------ Data listing ------
-- ==== Sys2Proof/Laws/Shared.lean ====
section
/-! SUPPORT. What each shared operation can do: its effects are among those of the named kinds, for any property `P` of effects
that holds of them. The provers cite these instead of unfolding the operation. -/
namespace Sys2Proof.Machine

variable {P : Eff → Prop}

theorem modHub_within {f : Hub → Hub} (h : ∀ x, P (.hub x)) : (modHub f).within P := by
  intro s e he; simp only [modHub, List.mem_singleton] at he; subst he; exact h _
theorem modTim_within {f : Tim → Tim} (h : ∀ x, P (.tim x)) : (modTim f).within P := by
  intro s e he; simp only [modTim, List.mem_singleton] at he; subst he; exact h _
theorem modKwy_within {f : Kwy → Kwy} (h : ∀ x, P (.kwy x)) : (modKwy f).within P := by
  intro s e he; simp only [modKwy, List.mem_singleton] at he; subst he; exact h _
theorem modSec_within {f : Sec → Sec} (h : ∀ x, P (.sec x)) : (modSec f).within P := by
  intro s e he; simp only [modSec, List.mem_singleton] at he; subst he; exact h _
theorem modFlt_within {f : Flt → Flt} (h : ∀ x, P (.flt x)) : (modFlt f).within P := by
  intro s e he; simp only [modFlt, List.mem_singleton] at he; subst he; exact h _
theorem modPmc_within {f : Pmc → Pmc} (h : ∀ x, P (.pmc x)) : (modPmc f).within P := by
  intro s e he; simp only [modPmc, List.mem_singleton] at he; subst he; exact h _
theorem modMgmt_within {f : Mgmt → Mgmt} (h : ∀ x, P (.mgmt x)) : (modMgmt f).within P := by
  intro s e he; simp only [modMgmt, List.mem_singleton] at he; subst he; exact h _
theorem modPcie_within {f : Pcie → Pcie} (h : ∀ x, P (.pcie x)) : (modPcie f).within P := by
  intro s e he; simp only [modPcie, List.mem_singleton] at he; subst he; exact h _
theorem modOut_within {f : Out → Out} (h : ∀ x, P (.out x)) : (modOut f).within P := by
  intro s e he; simp only [modOut, List.mem_singleton] at he; subst he; exact h _
theorem modDom_within {n : Nat} {f : Dom → Dom} (h : ∀ x, P (.dom n x)) : (modDom n f).within P := by
  intro s e he; simp only [modDom, List.mem_singleton] at he; subst he; exact h _
theorem modPart_within {n : Nat} {f : Part → Part} (h : ∀ x, P (.part n x)) : (modPart n f).within P := by
  intro s e he; simp only [modPart, List.mem_singleton] at he; subst he; exact h _
theorem modHasp_within {n : Nat} {f : Hasp → Hasp} (h : ∀ x, P (.hasp n x)) : (modHasp n f).within P := by
  intro s e he; simp only [modHasp, List.mem_singleton] at he; subst he; exact h _
theorem modQueue_within {n : Nat} {f : Queue → Queue} (h : ∀ x, P (.queue n x)) : (modQueue n f).within P := by
  intro s e he; simp only [modQueue, List.mem_singleton] at he; subst he; exact h _
theorem modCell_within {n : Nat} {f : Cell → Cell} (h : ∀ x, P (.cell n x)) : (modCell n f).within P := by
  intro s e he; simp only [modCell, List.mem_singleton] at he; subst he; exact h _
theorem modUu_within {n : Nat} {f : UuReg → UuReg} (h : ∀ x, P (.uu n x)) : (modUu n f).within P := by
  intro s e he; simp only [modUu, List.mem_singleton] at he; subst he; exact h _
theorem modCol_within {n : Nat} {f : Col → Col} (h : ∀ x, P (.col n x)) : (modCol n f).within P := by
  intro s e he; simp only [modCol, List.mem_singleton] at he; subst he; exact h _
theorem modDie_within {n : Nat} {f : DieReg → DieReg} (h : ∀ x, P (.die n x)) : (modDie n f).within P := by
  intro s e he; simp only [modDie, List.mem_singleton] at he; subst he; exact h _
theorem modClx_within {n : Nat} {f : ClxReg → ClxReg} (h : ∀ x, P (.clx n x)) : (modClx n f).within P := by
  intro s e he; simp only [modClx, List.mem_singleton] at he; subst he; exact h _
theorem modLink_within {l : LinkId} {f : LinkReg → LinkReg} (h : ∀ x, P (.link (linkIdx l) x)) : (modLink l f).within P := by
  intro s e he; simp only [modLink, List.mem_singleton] at he; subst he; exact h _
theorem modRun_within {n : Nat} {f : Run → Run} (h : ∀ x, P (.part n x)) : (modRun n f).within P := modPart_within h
theorem modStream_within {sid : StreamId} {f : Stream → Stream} (h : ∀ x, P (.part sid.part x)) :
    (modStream sid f).within P := modRun_within h
theorem setLatch_within {l : Nat} {v : BitVec 64} (h : P (.latch l v)) : (setLatch l v).within P := by
  intro s e he; simp only [setLatch, List.mem_singleton] at he; subst he; exact h
theorem free_within {f : State → Nat} (h : ∀ n, P (.free n)) : Act.within P (fun t => [.free (f t)]) := by
  intro s e he; simp only [List.mem_singleton] at he; subst he; exact h _

/-! ### Events -/

theorem count_within {k n : Nat} (h : ∀ x, P (.pmc x)) : (count k n).within P := modPmc_within h

theorem countF_within {b k n : Nat} {o : Occ} (h : ∀ x, P (.pmc x)) : (countF b k n o).within P := by
  intro s e he
  unfold countF at he
  split at he
  · exact count_within h s e he
  · cases he

theorem irq_within {f v : Nat} (h1 : ∀ x, P (.out x)) (h2 : ∀ x, P (.pcie x)) : (irq f v).within P := by
  intro s e he
  unfold irq at he
  split at he
  · split at he
    · exact modOut_within h1 s e he
    · exact modPcie_within h2 s e he
  · cases he

theorem irqPart_within {n v : Nat} (h1 : ∀ x, P (.out x)) (h2 : ∀ x, P (.pcie x)) : (irqPart n v).within P :=
  Act.within_all_cons (irq_within h1 h2) (Act.within_all_cons (irq_within h1 h2) Act.within_all_nil)

theorem alert_within {i : Nat} (h1 : ∀ x, P (.out x)) (h2 : ∀ x, P (.pcie x)) (h3 : ∀ x, P (.hub x)) :
    (alert i).within P :=
  Act.within_all_cons (modHub_within h3) (Act.within_all_cons (irq_within h1 h2) Act.within_all_nil)

theorem timInt_within {i : Nat} (h1 : ∀ x, P (.out x)) (h2 : ∀ x, P (.pcie x)) (h3 : ∀ x, P (.hub x))
    (h4 : ∀ x, P (.tim x)) : (timInt i).within P :=
  Act.within_all_cons (modTim_within h4) (Act.within_all_cons (irq_within h1 h2)
    (Act.within_all_cons (Act.within_guard (alert_within h1 h2 h3))
      (Act.within_all_cons (Act.within_guard (alert_within h1 h2 h3)) Act.within_all_nil)))

theorem fltWrite_within {die unit : Nat} {code : FltCode} {part : Option Nat} {sev : Nat} (h1 : ∀ x, P (.flt x))
    (h2 : ∀ x, P (.free x)) : (fltWrite die unit code part sev).within P := by
  intro s e he
  simp only [fltWrite] at he
  split at he
  · exact modFlt_within h1 s e he
  · exact Act.within_all_cons (modFlt_within h1) (Act.within_all_cons (free_within h2) Act.within_all_nil) s e he

theorem fltFlush_within (h : ∀ x, P (.flt x)) : fltFlush.within P := by
  intro s e he; exact modFlt_within h s e he

theorem poke1_within {a : Nat} {b : Byte} (h1 : ∀ x bs, P (.mem x bs)) (h2 : ∀ x bs, P (.host x bs)) :
    (poke1 a b).within P := by
  intro s e he
  unfold poke1 at he
  split at he <;> simp only [List.mem_singleton, List.not_mem_nil] at he <;> subst he <;> first | exact h1 _ _ | exact h2 _ _

theorem poke_within {a : Nat} {bs : List Byte} (h1 : ∀ x bs, P (.mem x bs)) (h2 : ∀ x bs, P (.host x bs)) :
    (poke a bs).within P := by
  induction bs generalizing a with
  | nil => exact Act.within_skip
  | cons b bs ih =>
    intro s e he
    simp only [poke, List.mem_append] at he
    rcases he with he | he
    · exact poke1_within h1 h2 s e he
    · exact ih _ e he

theorem accessed_within {rs : List (Nat × Nat)} (h : ∀ x, P (.kwy x)) : (accessed rs).within P := by
  intro s e he
  exact Act.within_each (fun _ _ => Act.within_when (modKwy_within h)) s e he

/-- A write at an address that a register holds changes memory and the count of accesses that reach nothing. -/
theorem storeAt_within {a : Nat} {bs : List Byte} (h1 : ∀ x bs, P (.mem x bs)) (h2 : ∀ x bs, P (.host x bs))
    (h3 : ∀ x, P (.kwy x)) : (storeAt a bs).within P := by
  intro s e he
  refine Act.within_all_cons (accessed_within h3) (Act.within_all_cons (Act.within_each (fun x _ => ?_)) Act.within_all_nil) s e he
  intro s e he
  dsimp only at he
  split at he
  · cases he
  · exact poke1_within h1 h2 s e he

theorem cper_within {c : List Byte} (h1 : ∀ x, P (.out x)) (h2 : ∀ x, P (.pcie x)) (h3 : ∀ x, P (.flt x))
    (h4 : ∀ x, P (.free x)) (h5 : ∀ x bs, P (.mem x bs)) (h6 : ∀ x bs, P (.host x bs)) (h7 : ∀ x, P (.kwy x)) :
    (cper c).within P := by
  intro s e he
  simp only [cper] at he
  split at he
  · cases he
  · split at he
    · exact fltWrite_within h3 h4 s e he
    · exact Act.within_all_cons (storeAt_within h5 h6 h7) (Act.within_all_cons (modFlt_within h3)
        (Act.within_all_cons (free_within h4) (Act.within_all_cons (irq_within h1 h2) Act.within_all_nil))) s e he

theorem fltEventC_within {die unit : Nat} {code : FltCode} {part : Option Nat} {sev : Nat} {c : List Byte}
    (h1 : ∀ x, P (.out x)) (h2 : ∀ x, P (.pcie x)) (h3 : ∀ x, P (.flt x)) (h4 : ∀ x, P (.free x))
    (h5 : ∀ x bs, P (.mem x bs)) (h6 : ∀ x bs, P (.host x bs)) (h7 : ∀ x, P (.kwy x)) :
    (fltEventC die unit code part sev c).within P :=
  Act.within_all_cons (fltWrite_within h3 h4) (Act.within_all_cons (Act.within_guard (cper_within h1 h2 h3 h4 h5 h6 h7))
    (Act.within_all_cons (Act.within_guard (fltFlush_within h3)) Act.within_all_nil))

theorem fltEvent_within {die unit : Nat} {code : FltCode} {part : Option Nat} {sev : Nat} (h1 : ∀ x, P (.out x))
    (h2 : ∀ x, P (.pcie x)) (h3 : ∀ x, P (.flt x)) (h4 : ∀ x, P (.free x)) (h5 : ∀ x bs, P (.mem x bs))
    (h6 : ∀ x bs, P (.host x bs)) (h7 : ∀ x, P (.kwy x)) : (fltEvent die unit code part sev).within P :=
  fltEventC_within h1 h2 h3 h4 h5 h6 h7

/-- An event of severity 0 or 1 writes the ring alone: no record goes to the host and nothing is flushed. -/
theorem fltEvent_low_within {die unit : Nat} {code : FltCode} {part : Option Nat} {sev : Nat} (h : sev < 2)
    (h1 : ∀ x, P (.flt x)) (h2 : ∀ x, P (.free x)) : (fltEvent die unit code part sev).within P := by
  have e1 : decide (2 ≤ sev) = false := by simp; omega
  have e2 : (sev == 3) = false := by simp; omega
  unfold fltEvent fltEventC
  rw [e1, e2]
  exact Act.within_all_cons (fltWrite_within h1 h2) (Act.within_all_cons Act.within_skip
    (Act.within_all_cons Act.within_skip Act.within_all_nil))

theorem replReason_within {i : Nat} (h1 : ∀ x, P (.out x)) (h2 : ∀ x, P (.pcie x)) (h3 : ∀ x, P (.flt x))
    (h4 : ∀ x, P (.free x)) (h5 : ∀ x bs, P (.mem x bs)) (h6 : ∀ x bs, P (.host x bs)) (h7 : ∀ x, P (.hub x))
    (h8 : ∀ x, P (.kwy x)) : (replReason i).within P := by
  intro s e he
  unfold replReason at he
  split at he
  · cases he
  · exact Act.within_all_cons (modHub_within h7) (Act.within_all_cons (fltEvent_within h1 h2 h3 h4 h5 h6 h8)
      (Act.within_all_cons (cper_within h1 h2 h3 h4 h5 h6 h8) (Act.within_all_cons (irq_within h1 h2) Act.within_all_nil))) s e he

/-! ### Symbols, holds, stalls and program faults -/

theorem sendSym_within {l : LinkId} {b : SymBody} (h : ∀ i x, P (.link i x)) : (sendSym l b).within P :=
  modLink_within (h _)

theorem floodSym_within {but : Option LinkId} {b : SymBody} (h : ∀ i x, P (.link i x)) : (floodSym but b).within P := by
  intro s e he
  exact Act.within_each (fun _ _ => sendSym_within h) s e he

theorem noteSeen_within {a : BitVec 16} {b : BitVec 8} (h : ∀ x, P (.tim x)) : (noteSeen a b).within P := modTim_within h

/-- A raise or a release writes the domain slot, the TIM block and the control streams of the links. -/
theorem sendHold_within {n : Nat} {r : Bool} (h1 : ∀ x, P (.dom n x)) (h2 : ∀ x, P (.tim x)) (h3 : ∀ i x, P (.link i x)) :
    (sendHold n r).within P := by
  intro s e he
  exact Act.within_all_cons (modDom_within h1) (Act.within_all_cons (modTim_within h2)
    (Act.within_all_cons (noteSeen_within h2) (Act.within_all_cons (floodSym_within h3) Act.within_all_nil))) s e he

theorem raiseHold_within {n : Nat} (h1 : ∀ x, P (.dom n x)) (h2 : ∀ x, P (.tim x)) (h3 : ∀ i x, P (.link i x))
    (h4 : ∀ x, P (.pmc x)) : (raiseHold n).within P :=
  Act.within_when (Act.within_all_cons (sendHold_within h1 h2 h3) (Act.within_all_cons (modDom_within h1)
    (Act.within_all_cons (count_within h4) (Act.within_all_cons (count_within h4) Act.within_all_nil))))

theorem releaseHold_within {n : Nat} (h1 : ∀ x, P (.dom n x)) (h2 : ∀ x, P (.tim x)) (h3 : ∀ i x, P (.link i x)) :
    (releaseHold n).within P := Act.within_when (sendHold_within h1 h2 h3)

theorem takeEffect_within {n : Nat} (h : ∀ x, P (.dom n x)) : (takeEffect n).within P := by
  intro s e he
  simp only [takeEffect] at he
  split at he
  · cases he
  · split at he
    · exact modDom_within h s e he
    · cases he

theorem stall_within {n id : Nat} {c : StallCause} (h : ∀ x, P (.dom n x)) : (stall n c id).within P := modDom_within h
theorem unstall_within {n id : Nat} {c : StallCause} (h : ∀ x, P (.dom n x)) : (unstall n c id).within P := modDom_within h
theorem setWait_within {q c : Nat} {p : BitVec 64} (h : ∀ x, P (.queue q x)) : (setWait q c p).within P := modQueue_within h

/-- The stop of a partition's streams writes that partition and the wait states of its queues. -/
theorem stopStreams_within {n : Nat} (h1 : ∀ x, P (.part n x)) (h2 : ∀ i x, P (.queue i x)) : (stopStreams n).within P := by
  intro s e he
  exact Act.within_all_cons (modRun_within h1) (Act.within_all_cons (Act.within_each (fun _ _ => setWait_within (h2 _)))
    Act.within_all_nil) s e he

/-- What a program fault writes: its own partition and domain slot, the wait states of queues, the TIM block, the links' control
streams, the flight recorder, the counters, interrupts, and a record in the host's ring, with the count of what that ring's address
does not reach. -/
theorem progFault_within {n : Nat} {i : FaultInfo} (h1 : ∀ x, P (.out x)) (h2 : ∀ x, P (.pcie x)) (h3 : ∀ x, P (.flt x))
    (h4 : ∀ x, P (.free x)) (h5 : ∀ x bs, P (.mem x bs)) (h6 : ∀ x bs, P (.host x bs)) (h7 : ∀ x, P (.part n x))
    (h8 : ∀ i x, P (.queue i x)) (h9 : ∀ x, P (.dom n x)) (h10 : ∀ x, P (.tim x)) (h11 : ∀ i x, P (.link i x))
    (h12 : ∀ x, P (.pmc x)) (h13 : ∀ x, P (.kwy x)) : (progFault n i).within P := by
  refine Act.within_all_cons (fun s e he => modPart_within h7 s e he) (Act.within_all_cons (count_within h12)
    (Act.within_all_cons (stopStreams_within h7 h8) (Act.within_all_cons (raiseHold_within h9 h10 h11 h12)
      (Act.within_all_cons (fltEvent_within h1 h2 h3 h4 h5 h6 h13) (Act.within_all_cons (irqPart_within h1 h2)
        (Act.within_all_cons (modPart_within h7) Act.within_all_nil))))))

end Sys2Proof.Machine
end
------
_Task description:_ From the line that has "o).within P := by" through the line that has "x)) : (irqPart", copy every line exactly as it appears above, and leave out all others.

_Reply:_
theorem countF_within {b k n : Nat} {o : Occ} (h : ∀ x, P (.pmc x)) : (countF b k n o).within P := by
  intro s e he
  unfold countF at he
  split at he
  · exact count_within h s e he
  · cases he

theorem irq_within {f v : Nat} (h1 : ∀ x, P (.out x)) (h2 : ∀ x, P (.pcie x)) : (irq f v).within P := by
  intro s e he
  unfold irq at he
  split at he
  · split at he
    · exact modOut_within h1 s e he
    · exact modPcie_within h2 s e he
  · cases he

theorem irqPart_within {n v : Nat} (h1 : ∀ x, P (.out x)) (h2 : ∀ x, P (.pcie x)) : (irqPart n v).within P :=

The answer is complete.